(Task prompt):
Look through the records below for the line holding "ill-formed term -/". Write it out exactly, with each following line through the line holding "Cfg.launch with cFifoBase".

[Stored data]
#####
-- ==== Sys2Proof/Tests/Slice0.lean ====
section
/-! SUPPORT. Tests: the well-formedness smoke tests, one decoded word per constructor, and small one-step
tests whose expected results are the vectors of `95_test_vectors.md`. -/

set_option Elab.async false

namespace Sys2Proof.Tests

open Sys2Proof.Machine Sys2Proof.Claims

/-! ### Helpers -/

/-- A bit string written as one number of a given width, most significant bit first. -/
def bitString (w n : Nat) : Bits := fieldBits w n

/-- A payload whose bytes past the list are 0. -/
def payload (l : List Byte) : Vector Byte 64 := Vector.ofFn fun i => l.getD i.val 0

/-- The region-list sentinel. -/
def sentinel : Region :=
  ⟨0xFFFFFFFFFFFFFFFF, 0xFFFFFFFFFFFFFFFF, 0xFFFFFFFFFFFFFFFF, 0xFFFFFFFFFFFFFFFF⟩

/-- `F1` of `95_test_vectors.md` section 2.7. -/
def frameF1 : Frame :=
  ⟨0x123, .standard, .data, 4, 12, payload [0, 1, 2, 3, 4, 5, 6, 7, 8, 9, 10, 11]⟩

/-- The image of V-FE-1, the one `F1` is packed into. -/
def imageF1 : Image :=
  ⟨0x123, 0x90000000, 4, payload [0, 1, 2, 3, 4, 5, 6, 7, 8, 9, 10, 11]⟩

/-- The next state of an outcome. -/
def after (o : Host.Outcome State Fault Refusal) : Option State :=
  match o with
  | .next t => some t
  | _ => none

/-- The response after an operation. -/
def answer (i : Instr) (s : State) : Option Response := (after (exec i s)).bind (·.rsp)

/-- The status after an operation. -/
def status (i : Instr) (s : State) : Option Status := (answer i s).map (·.status)

/-- The slot at `a` after an operation. -/
def slotAfter (i : Instr) (s : State) (a : Word64) : Option Word64 :=
  (after (exec i s)).map (memRead · a)

/-- The refusal an operation ends in. -/
def refusal (i : Instr) (s : State) : Option Refusal :=
  match exec i s with
  | .refused r => some r
  | _ => none

/-! ### Well-formedness: each check refuses an ill-formed term -/

theorem test_wf_build_count : (Instr.ptBuild 2 [sentinel]).wf = false := by decide

theorem test_wf_launch : (Cfg.launch.wf && Cfg.launch.layoutWf) = true := by decide +kernel

theorem test_wf_ranges_overlap : { Cfg.launch with nMb := 57 }.rangesWf = false := by decide +kernel

theorem test_wf_ranges_too_high :
    { Cfg.launch with cFifoBase := 2 ^ 32 - 5 }.rangesWf = false := by decide +kernel

theorem test_wf_segs_five :
    { Cfg.launch with segs := Cfg.launch.segs ++ [Segment.mk 0 0] }.segsWf = false := by decide +kernel

theorem test_wf_seg_base_misaligned : (Segment.mk 0x200000 0).baseWf = false := by decide +kernel

theorem test_wf_seg_base_above_va : (Segment.mk 0x100000000 0).baseWf = false := by decide +kernel

theorem test_wf_seg_bases_equal :
    { Cfg.launch with segs := [⟨0, 0x80001000⟩, ⟨0, 0x80002000⟩] }.segsWf = false := by
  decide +kernel

theorem test_wf_table_misaligned :
    { Cfg.launch with l1Base := 0x80000800 }.alignWf = false := by decide +kernel

theorem test_wf_tables_overlap :
    { Cfg.launch with segs := [⟨0, 0x80001000⟩, ⟨0x40000000, 0x80001000⟩] }.disjointWf = false := by
  decide +kernel

theorem test_wf_tag_table_zero : { Cfg.launch with tagTable := 0 }.tagsWf = false := by
  decide +kernel

theorem test_wf_tag_block_zero :
    { Cfg.launch with tagBlock := ⟨1, 0, 3⟩ }.tagsWf = false := by decide +kernel

theorem test_wf_level_zero : { Cfg.launch with maxLevel := 0 }.levelWf = false := by decide +kernel

theorem test_wf_layout_rtr_in_id : { Cfg.launch with rtrBit := 28 }.layoutWf = false := by
  decide +kernel

theorem test_wf_layout_same_fdc_bit : { Cfg.launch with brsBit := 0 }.layoutWf = false := by
  decide +kernel

theorem test_wf_layout_options_overlap : { Cfg.launch with optBrs := 3 }.layoutWf = false := by
  decide +kernel

/-! ### Decoding: one word of each row, written out from R81, R84, R90, R91, R96 -/

theorem test_decode_pdFault :
    (decode (bitString 8
      0x10)).toOption
      = some (.pdFault) := by decide +kernel

theorem test_decode_pdLink :
    (decode (bitString 72
      0x110000000080005000)).toOption
      = some (.pdLink 0x80005000) := by decide +kernel

theorem test_decode_pdBlock :
    (decode (bitString 144
      0x120200000000200000000000000000000704)).toOption
      = some (.pdBlock 2 0x20000000 0x704) := by decide +kernel

theorem test_decode_pdWrite :
    (decode (bitString 136
      0x1300000000800014000000000020000705)).toOption
      = some (.pdWrite 0x80001400 0x20000705) := by decide +kernel

theorem test_decode_ptAlloc :
    (decode (bitString 8
      0x20)).toOption
      = some (.ptAlloc) := by decide +kernel

theorem test_decode_ptLink :
    (decode (bitString 272
      0x21010000000080000000000000000000000000000000400000000000000080002000)).toOption
      = some (.ptLink 1 0x80000000 0 0x40000000 0x80002000) := by decide +kernel

theorem test_decode_ptMap :
    (decode (bitString 400
      0x2202000000008000200000000000400000000000000040200000000000009000000000000000006000000000000000000704)).toOption
      = some (.ptMap 2 0x80002000 0x40000000 0x40200000 0x90000000 0x600000 0x704) := by decide +kernel

theorem test_decode_ptFault :
    (decode (bitString 336
      0x230200000000800010000000000000000000000000000020000000000000004000000000000010000000)).toOption
      = some (.ptFault 2 0x80001000 0 0x200000 0x400000 0x10000000) := by decide +kernel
#####
(Task solution):
/-! ### Well-formedness: each check refuses an ill-formed term -/

theorem test_wf_build_count : (Instr.ptBuild 2 [sentinel]).wf = false := by decide

theorem test_wf_launch : (Cfg.launch.wf && Cfg.launch.layoutWf) = true := by decide +kernel

theorem test_wf_ranges_overlap : { Cfg.launch with nMb := 57 }.rangesWf = false := by decide +kernel

theorem test_wf_ranges_too_high :
    { Cfg.launch with cFifoBase := 2 ^ 32 - 5 }.rangesWf = false := by decide +kernel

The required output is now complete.